Terms and conditions of PT MAIL APS
Additional Terms (franking machines to Credit Lock system and various machines): Read more
The following terms and conditions apply to all offers, sales and deliveries from PT MAIL APS (hereinafter the Company) unless otherwise agreed in writing. The Company's distribution network can cause the buyer will receive its products from countries other than Denmark accompanied by a delivery note issued from the current leverandøri this country. Although the delivery note should contain terms and conditions that differ from current conditions, the present Danish conditions still apply between the company and the buyer.
Offers and order acceptance:
written offer from the company is only binding on the company, if accepted in writing and acceptance is received by the Company within 7 working days from dato-/tidsangivelse of the document containing the company's offer. Oral offer / acceptance is not binding on the company unless the company submits written confirmation to the buyer. If the order confirmation deviates from the customer's order at a premium, restriction or reservation, and the buyer does not agree to these changes, it shall, within 24 hours written notice to the Company. In the opposite case applies only to the company's order confirmation.
Prices quoted are inclusive. customs, but excl. packaging, taxes and other charges. Unless otherwise agreed, the buyer pays shipping from the place of delivery, and handling fee. The Company reserves the right to adjust the prices stated in accordance with changes in customs and tax rates, currency, supplier prices, commodity prices, etc., which might occur before delivery. If the company's costs increased as a result of the buyer, the company may claim compensation for this. Discounts granted only if agreed in writing.

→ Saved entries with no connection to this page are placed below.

/-- R133: ST stores Rd as a word at the address (modes 0, 1, 3, 6), or its low byte there (mode 7), and changes nothing
else. (Rests on: the byte stored is decision D11 (log 31), the byte order D1 (log 30); the IPL region is left out by
decision D29 (log 23).) -/
def Obligations.StoreWritesMemory : Prop :=
  ∀ (rd : Reg) (m : MemEa) (s : State),
    (isByteForm m = false → s.wordWritable (s.addr m) →
      ∃ t, exec (Instr.ofSt rd m) s = .next t ∧ t.wordAt (s.addr m) = s.readReg rd ∧
        MemoryKeptButWord (s.addr m) s t ∧ RegistersKept s t ∧ t.flag = s.flag ∧ t.pc = s.pc + memEaBytes m ∧
        SystemAndTraceKept s t) ∧
    (isByteForm m = true → s.byteWritable (s.addr m) →
      ∃ t, exec (Instr.ofSt rd m) s = .next t ∧ t.byteAt (s.addr m) = (s.readReg rd).extractLsb' 0 8 ∧
        (∀ a, a ≠ s.addr m → t.byteAt a = s.byteAt a) ∧ RegistersKept s t ∧ t.flag = s.flag ∧
        t.pc = s.pc + memEaBytes m ∧ SystemAndTraceKept s t)

/-! ### Arithmetic and logic (41_arith_logic.md) -/

/-- R152: ADD: the sum modulo 2^16, Z and S from it, C the carry out of bit 15, V signed overflow. (Rests on: the
formulas of the flags are decision D6 (log 44).) -/
def Obligations.AddResult : Prop :=
  ∀ (rd : Reg) (ea : Ea) (s : State) (b : Word), rd ≠ .flag → s.value ea = .ok b →
    ∃ t, exec (Instr.ofEa .add rd ea) s = .next t ∧
      (let a := s.readReg rd
       let r := a + b
       t.peek (homeOf rd s.flag.p) = r ∧
       t.flag = s.flag.withVCSZ ((a.getLsbD 15 == b.getLsbD 15) && (r.getLsbD 15 != a.getLsbD 15))
         (decide (2 ^ 16 ≤ a.toNat + b.toNat)) (r.getLsbD 15) (decide (r = 0))) ∧
      RegistersKeptBut (homeOf rd s.flag.p) s t ∧ t.pc = s.pc + eaBytes ea ∧ MemoryKept s t ∧ SystemAndTraceKept s t

/-- R153: SUB: the difference modulo 2^16, Z and S from it, C the borrow, V signed overflow. (Rests on: the formulas of
the flags are decision D6 (log 44).) -/
def Obligations.SubResult : Prop :=
  ∀ (rd : Reg) (ea : Ea) (s : State) (b : Word), rd ≠ .flag → s.value ea = .ok b →
    ∃ t, exec (Instr.ofEa .sub rd ea) s = .next t ∧
      (let a := s.readReg rd
       let r := a - b
       t.peek (homeOf rd s.flag.p) = r ∧
       t.flag = s.flag.withVCSZ ((a.getLsbD 15 != b.getLsbD 15) && (r.getLsbD 15 != a.getLsbD 15))
         (decide (a.toNat < b.toNat)) (r.getLsbD 15) (decide (r = 0))) ∧
      RegistersKeptBut (homeOf rd s.flag.p) s t ∧ t.pc = s.pc + eaBytes ea ∧ MemoryKept s t ∧ SystemAndTraceKept s t

/-- R154: CMP: the flags of SUB, no register written. After it Z = 1 iff a = b, C = 1 iff u(a) < u(b), and S xor V = 1
iff s(a) < s(b). (Rests on: the formulas of the flags are decision D6 (log 44).) -/
def Obligations.CmpResult : Prop :=
  ∀ (rd : Reg) (ea : Ea) (s : State) (b : Word), rd ≠ .flag → s.value ea = .ok b →
    ∃ t, exec (Instr.ofEa .cmp rd ea) s = .next t ∧
      (let a := s.readReg rd
       let r := a - b
       t.flag = s.flag.withVCSZ ((a.getLsbD 15 != b.getLsbD 15) && (r.getLsbD 15 != a.getLsbD 15))
         (decide (a.toNat < b.toNat)) (r.getLsbD 15) (decide (r = 0)) ∧
       (t.flag.z = true ↔ a = b) ∧ (t.flag.c = true ↔ a.toNat < b.toNat) ∧
       ((t.flag.s ^^ t.flag.v) = true ↔ a.toInt < b.toInt)) ∧
      RegistersKept s t ∧ t.pc = s.pc + eaBytes ea ∧ MemoryKept s t ∧ SystemAndTraceKept s t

Payment terms are net cash at the buyer's receipt of the goods, unless otherwise agreed in writing in order confirmation or invoice. Buyer fails to pay on time, calculate an interest rate of 2% per year. month. Agreed discounts granted only if the payment is received on time.
The delivered goods remain the Company's property until payment is made in full to the extent that a retention of title is valid under applicable law.
Delivery and shipping:
Delivery is ex the Company's business address and shipment is at the buyer's risk and expense. If delivery with independent carrier, delivery, however, the surrender of such carrier, or by surrender to the forwarding agent, whether simply disseminates itself or is responsible for this. Delivery time is determined separately for each delivery. If a delay in delivery can be foreseen, the company is obliged to immediately notify the Buyer thereof and of the new delivery.
If delivery is not performed within 1 month after the specified delivery date, the Purchaser may by written notice to the company to state that the order be canceled if delivery is not made within 14 days after the company has received the message. Delivery takes place not before the expiry of the 14 days, the order as canceled. Buyer is not entitled to compensation for any direct or indirect loss from any cause, unless the delay is caused by one of the company gross negligence. The Company is in no way responsible for operating loss, loss of profits or other indirect loss or damage.
The products come with guarantees as producer or supplier, the company offers. Buyer may not rely on any additional guarantee to the company. The buyer is obliged to check the goods immediately upon receipt. Complaints must be made in writing within 7 days of receipt. In the case of hidden defects extended warranty period of 3 months from the receipt of item. If the buyer does not within the time limits notified the company that he will invoke a defect, he can not later rely on it, unless the company has taken deposits ; else the object for a long time or has acted fraudulently.
The Company is not responsible for any defects in the delivery caused by errors or omissions in its supplier or manufacturer, or otherwise justified by the supplier or producer. To the extent that the company may have legitimate claim of supplier / manufacturer, transporting honor this obligation to the buyer, so the buyer is committed to his claim directly against the producer / supplier. Any claims by the purchaser shall not exceed the defective shipment of invoice value excluding. VAT.
The Company is not responsible for damage to real or personal property, and the Company is not liable for loss of profit loss or other indirect loss or damage. The company is solely responsible for the injury caused by the products supplied, if it can be proved that the damage caused due to errors and omissions expelled by the Company. To the extent that the Company incurs liability to third parties, the buyer is obliged to keep the company skadesløsi same extent as the company's liability is limited to the above points. If a third party makes a claim against any of the parties for compensation in accordance with the above, that Party shall notify the other party. The buyer is liable to be sued in the same court, which deals with product liability case against the company.
The Company shall not be liable for any failure to perform its obligations if they are prevented from or be unduly burdensome due to fire, explosion, natural disasters, war, civil unrest, state of emergency, beslaglæ com m unications, currency restrictions, import or export, labor disputes, shortage of transport, general shortage of materials, defects or delays in deliveries by sub-contractors or other circumstances implied its domination.
Items may be returned only after prior written agreement. Return Consignments must be in unopened and undamaged original packaging indicating originalfakturaens number and date. The Company reserves the right, by crediting to deduct a restocking fee of 20% of the invoice value. Return is at the buyer's risk and expense. Custom made or special sourced goods can not be returned.
The above terms and conditions can only be waived by express written agreement between the parties.
Any disputes relating to agreements between the buyer and the Company shall be governed by Danish law at the Company's home jurisdiction.